▶ **What is needed**
Take the entries below and print only the lines from the one with "def putPixelEffect (comb" through the one with "R142, R143). -/", exactly as they stand, both ends included.

▶ **Material for this exercise**
-- ==== Sys2Proof/Config.lean ====
section
/-! DEFINITION. The shape of a pixel-format descriptor as its five registers store it (10_state.md rule R30), the two
OPEN parameters of the hardware (00_scope.md rule R6): the built-in format table and the colorkey colour, and the one free
value, the power-up contents of pixel memory. -/

namespace Sys2Proof

/-- The four channels of a pixel, in the order of 00_scope.md rule R10 (k = 0, 1, 2, 3). -/
inductive Chan where
  | R | G | B | A
deriving DecidableEq, Repr

/-- The fields OFF [4:0] and WID [13:8] of one register FMT_R, FMT_G, FMT_B or FMT_A (10_state.md rule R22). -/
structure ChanField where
  off : BitVec 5
  wid : BitVec 6
deriving DecidableEq, Repr

/-- One slot of the format table as stored: FMT_BPP [5:0] and the four channel registers (10_state.md rule R30). -/
structure PixFmt where
  bpp : BitVec 6
  r : ChanField
  g : ChanField
  b : ChanField
  a : ChanField
deriving DecidableEq, Repr

/-- The OPEN parameters of 00_scope.md rule R6, as one value: `BUILTIN_FMT[1..6]` in the order of 10_state.md rule R34,
and `COLORKEY_RGBA`. The machine takes them as an argument (State.cfg); no rule assumes more of them than
`configLegal` in Machine/Formats.lean says. -/
structure Config where
  rgb565 : PixFmt
  rgb24 : PixFmt
  bgr24 : PixFmt
  rgba32 : PixFmt
  argb32 : PixFmt
  abgr32 : PixFmt
  colorkey : Word
deriving DecidableEq, Repr

/-- The byte that pixel memory holds at each address at power-up, a FREE VALUE: the spec leaves it unspecified, and a model
must not assume zero (70_reset_and_hazards.md rule R222, 93_implementation_defined.md U9; log 1). It has no body, so no
proof knows a byte of it. -/
opaque powerUpByte : Nat → Byte

end Sys2Proof
end

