-- ==== Sys2Proof/Machine/PixelOps.lean ====
section
/-! DEFINITION. The commands without a source bitmap: PUTPIXEL, PUTPIXEL.ADD and CLEAR (42_pixel_ops.md). -/

namespace Sys2Proof.Machine

/-- The index pairs (column, row) of a rectangle of `cols` columns and `rows` rows, rows ascending and within a row columns
ascending (20_memory.md rule R72). -/
def rectIndices (cols rows : Nat) : List (Nat × Nat) :=
  (List.range rows).flatMap fun j => (List.range cols).map fun i => (i, j)

/-- (X, Y) lies in the destination bitmap (42_pixel_ops.md rule R140). -/
def pixelInBounds (s : State) : Bool :=
  decide (0 ≤ dstPosX s ∧ dstPosX s < (dstBitmap s).w ∧ 0 ≤ dstPosY s ∧ dstPosY s < (dstBitmap s).h)

/-- COLOR in the destination format (41_combine.md rule R127). -/
def colorPixel (s : State) : Nat := encodePixel (dstBitmap s).fmt s.color.toNat

/-- The single-pixel write with a combine; silently nothing out of bounds (42_pixel_ops.md rules R140, R141). -/
def putPixelEffect (comb : Comb) (s : State) : State :=
  if pixelInBounds s then
    { s with mem := combineWrite comb (dstBitmap s) (dstPosX s).toNat (dstPosY s).toNat (colorPixel s) s.mem }
  else s

/-- The destination pixels CLEAR visits, in order: all of them (42_pixel_ops.md rules R142, R143). -/
def clearPixels (s : State) : List (Nat × Nat) := rectIndices (dstBitmap s).w (dstBitmap s).h

/-- The fill (42_pixel_ops.md rule R142); the colour is encoded once. -/
def clearEffect (s : State) : State :=
  { s with mem := (clearPixels s).foldl (fun m q => pixWrite m (dstBitmap s) q.1 q.2 (colorPixel s)) s.mem }

/-- PUTPIXEL (42_pixel_ops.md rule R140). -/
def execPutpixel (s : State) : Host.Outcome State Fault Refusal :=
  runCommand .putpixel (pixelChecks s) (putPixelEffect .replace) s

/-- PUTPIXEL.ADD (42_pixel_ops.md rule R141). -/
def execPutpixelAdd (s : State) : Host.Outcome State Fault Refusal :=
  runCommand .putpixelAdd (pixelChecks s) (putPixelEffect .add) s

/-- CLEAR (42_pixel_ops.md rule R142). -/
def execClear (s : State) : Host.Outcome State Fault Refusal :=
  runCommand .clear (pixelChecks s) clearEffect s

end Sys2Proof.Machine
end

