-- ==== Sys2Proof/Machine/HostApi.lean ====
section
/-! DEFINITION. The host-action notation and the pseudo-instructions (30_encoding.md rules R90, R91): each API call of the
source as its fixed sequence of host actions. -/

namespace Sys2Proof.Machine

/-- The byte offset of a register (10_state.md rule R22). -/
def regOffset : Reg → Nat
  | .status => 0x00
  | .cmd => 0x04
  | .reset => 0x08
  | .fcmd => 0x0C
  | .srcBase => 0x10
  | .srcSize => 0x14
  | .srcFmt => 0x18
  | .dstBase => 0x20
  | .dstSize => 0x24
  | .dstFmt => 0x28
  | .dstX => 0x30
  | .dstY => 0x34
  | .dstRsize => 0x38
  | .srcX => 0x40
  | .srcY => 0x44
  | .srcRsize => 0x48
  | .color => 0x50
  | .pixin => 0x54
  | .pixout => 0x58
  | .key => 0x5C
  | .fmtBpp id => 0x100 + 0x20 * id.toNat
  | .fmtChan id .R => 0x104 + 0x20 * id.toNat
  | .fmtChan id .G => 0x108 + 0x20 * id.toNat
  | .fmtChan id .B => 0x10C + 0x20 * id.toNat
  | .fmtChan id .A => 0x110 + 0x20 * id.toNat

/-- `WR <REG>, <value>` (30_encoding.md rule R90). -/
def wrReg (r : Reg) (v : Word) : HostAction := .wr (regOffset r / 4) v

/-- `RD <REG>` (30_encoding.md rule R90). -/
def rdReg (r : Reg) : HostAction := .rd (regOffset r / 4)

/-- `CMD <mnemonic>` (30_encoding.md rule R90). -/
def cmd (i : Instr) : HostAction := wrReg .cmd (encode i)

/-- `RESET`, which is `WR RESET, 1` (30_encoding.md rule R90). -/
def resetByWrite : HostAction := wrReg .reset 1

/-- `WR FMT_c[0], (off, w)` as a value (30_encoding.md rule R90). -/
def chanValue (off w : Nat) : Word := BitVec.ofNat 32 (w * 2 ^ 8 + off)

/-- `SETSRC S` (30_encoding.md rule R91). -/
def setSrc (d : Desc) : List HostAction :=
  [wrReg .srcBase d.base, wrReg .srcSize (sizeWord d.w d.h), wrReg .srcFmt (d.fmt.setWidth 32)]

/-- `SETDST Dd` (30_encoding.md rule R91). -/
def setDst (d : Desc) : List HostAction :=
  [wrReg .dstBase d.base, wrReg .dstSize (sizeWord d.w d.h), wrReg .dstFmt (d.fmt.setWidth 32)]

/-- `blit(Dd, S, x, y)`, and with another BLIT form `blit_hflip`, `blit_masked` and `blit_blend_add` (30_encoding.md rule
R91). -/
def apiBlit (form : Instr) (d s : Desc) (x y : Word) : List HostAction :=
  setDst d ++ setSrc s ++ [wrReg .dstX x, wrReg .dstY y, cmd form]

/-- `scaled_blit(Dd, S, x, y, dw, dh)` (30_encoding.md rule R91). -/
def apiScaledBlit (d s : Desc) (x y : Word) (r : Size) : List HostAction :=
  setDst d ++ setSrc s ++ [wrReg .dstX x, wrReg .dstY y, wrReg .dstRsize (sizeWord r.w r.h), cmd .sblit]

/-- `scaled_region_blit(Dd, S, sx, sy, sw, sh, dx, dy, dw, dh)` (30_encoding.md rule R91). -/
def apiScaledRegionBlit (d s : Desc) (sx sy : Word) (sr : Size) (dx dy : Word) (dr : Size) : List HostAction :=
  setDst d ++ setSrc s ++
    [wrReg .srcX sx, wrReg .srcY sy, wrReg .srcRsize (sizeWord sr.w sr.h), wrReg .dstX dx, wrReg .dstY dy,
      wrReg .dstRsize (sizeWord dr.w dr.h), cmd .srblit]

/-- `put_pixel(Dd, x, y, rgba)` (30_encoding.md rule R91). -/
def apiPutPixel (d : Desc) (x y rgba : Word) : List HostAction :=
  setDst d ++ [wrReg .dstX x, wrReg .dstY y, wrReg .color rgba, cmd .putpixel]

/-- `clear(Dd, rgba)` (30_encoding.md rule R91). -/
def apiClear (d : Desc) (rgba : Word) : List HostAction :=
  setDst d ++ [wrReg .color rgba, cmd .clear]

/-- `encode(fmt, rgba)` (30_encoding.md rule R91). -/
def apiEncode (fmt : BitVec 3) (rgba : Word) : List HostAction :=
  [wrReg .dstFmt (fmt.setWidth 32), wrReg .color rgba, cmd .encode, rdReg .pixout]

/-- `convert(sf, df, p)` (30_encoding.md rule R91). -/
def apiConvert (sf df : BitVec 3) (p : Word) : List HostAction :=
  [wrReg .srcFmt (sf.setWidth 32), wrReg .dstFmt (df.setWidth 32), wrReg .pixin p, cmd .convert, rdReg .pixout]

end Sys2Proof.Machine
end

▶ **Solution for this task**
def putPixelEffect (comb : Comb) (s : State) : State :=
  if pixelInBounds s then
    { s with mem := combineWrite comb (dstBitmap s) (dstPosX s).toNat (dstPosY s).toNat (colorPixel s) s.mem }
  else s

/-- The destination pixels CLEAR visits, in order: all of them (42_pixel_ops.md rules R142, R143). -/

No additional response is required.